Мы сели друг напротив друга, он протянул мне подготовленный пакет документов. Паспорт я отложил в сторону. Измызганная руками кадровиков трудовая книжка читалась как приговор – записей о приеме и увольнении набралось столько, что не хватило одного вкладыша, вклеили дополнительный. Юрий работал на каждом месте полтора-два месяца. И внешность – как иллюстрация к трудовой книжке: говорит медленно, с трудом подбирая слова. Я избегал его просящего взгляда – испытывал неловкость, что даю надежду своим разговором, понимая, что откажу.
– Не отталкивайте меня, не убивайте последнюю надежду поднимающегося из бездны человека, – он выдал литературную фразу, заставшую меня врасплох. – Не пожалеете! Я завязал – больше не пью.
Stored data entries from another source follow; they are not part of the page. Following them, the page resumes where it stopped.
-- ==== Sys2Proof/Machine/Sync.lean ====
section
/-! DEFINITION. `GET_SYNC` and `GET_DEVICE` (spec/42_sync_device.md). In every meaning the step at `IDLE` is the one that
dispatches the command, after its opcode byte has been taken (spec/41_framing_dispatch.md R151). -/

namespace Sys2Proof.Machine

/-- `GET_SYNC`: no operation, acknowledged (spec/42_sync_device.md R180). -/
def execGetSync (s : State) : Outcome :=
  match s.cs with
  | .idle => goTo .preEoc s
  | .preEoc => preEoc .ackInsync s
  | .ackInsync => ackInsync s
  | .ackOk => ackOk s
  | _ => outOfSequence

/-- `GET_DEVICE`: send `BOARD_ID`, then `BOARD_FREQ`, then the acknowledgement (spec/42_sync_device.md R181). -/
def execGetDevice (s : State) : Outcome :=
  match s.cs with
  | .idle => goTo .preEoc s
  | .preEoc => preEoc .gdId s
  | .gdId => txByte s.params.boardId (goTo .gdFreq) s
  | .gdFreq => txByte s.params.boardFreq (goTo .ackInsync) s
  | .ackInsync => ackInsync s
  | .ackOk => ackOk s
  | _ => outOfSequence

end Sys2Proof.Machine
end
– И сколько раз вы повторяли эту фразу в отделах кадров? – я, наконец, посмотрел ему в глаза.
– Три месяца назад закодировался.
– Есть справка? Жена может подтвердить?
– Жена от меня ушла. Но я книги стал читать. Много.
– При чем здесь книги? – но я почувствовал, что книги здесь как раз при чем. Поверилось, что человек, так сформулировавший просьбу, сдержит слово, как герой романа XIX века. Может, мое благоразумие застила картина длинного ряда палет с недорезанной бумагой? Или почувствовал жалость?
– Оформляйся. Но только смотри – при первом же случае…
– Первого случая не будет.
Несколько работников подошли ко мне со словами «зачем я взял на работу – сразу видно, что запьет». Ко всеобщему удивлению, Юрий не обманул: к алкоголю не прикасался, работником оказался достойным: резал бумагу профессионально, всегда готов был выйти сверхурочно – выручить типографию, не капризничал. На корпоративных капустниках выступал со стихами собственного творчества.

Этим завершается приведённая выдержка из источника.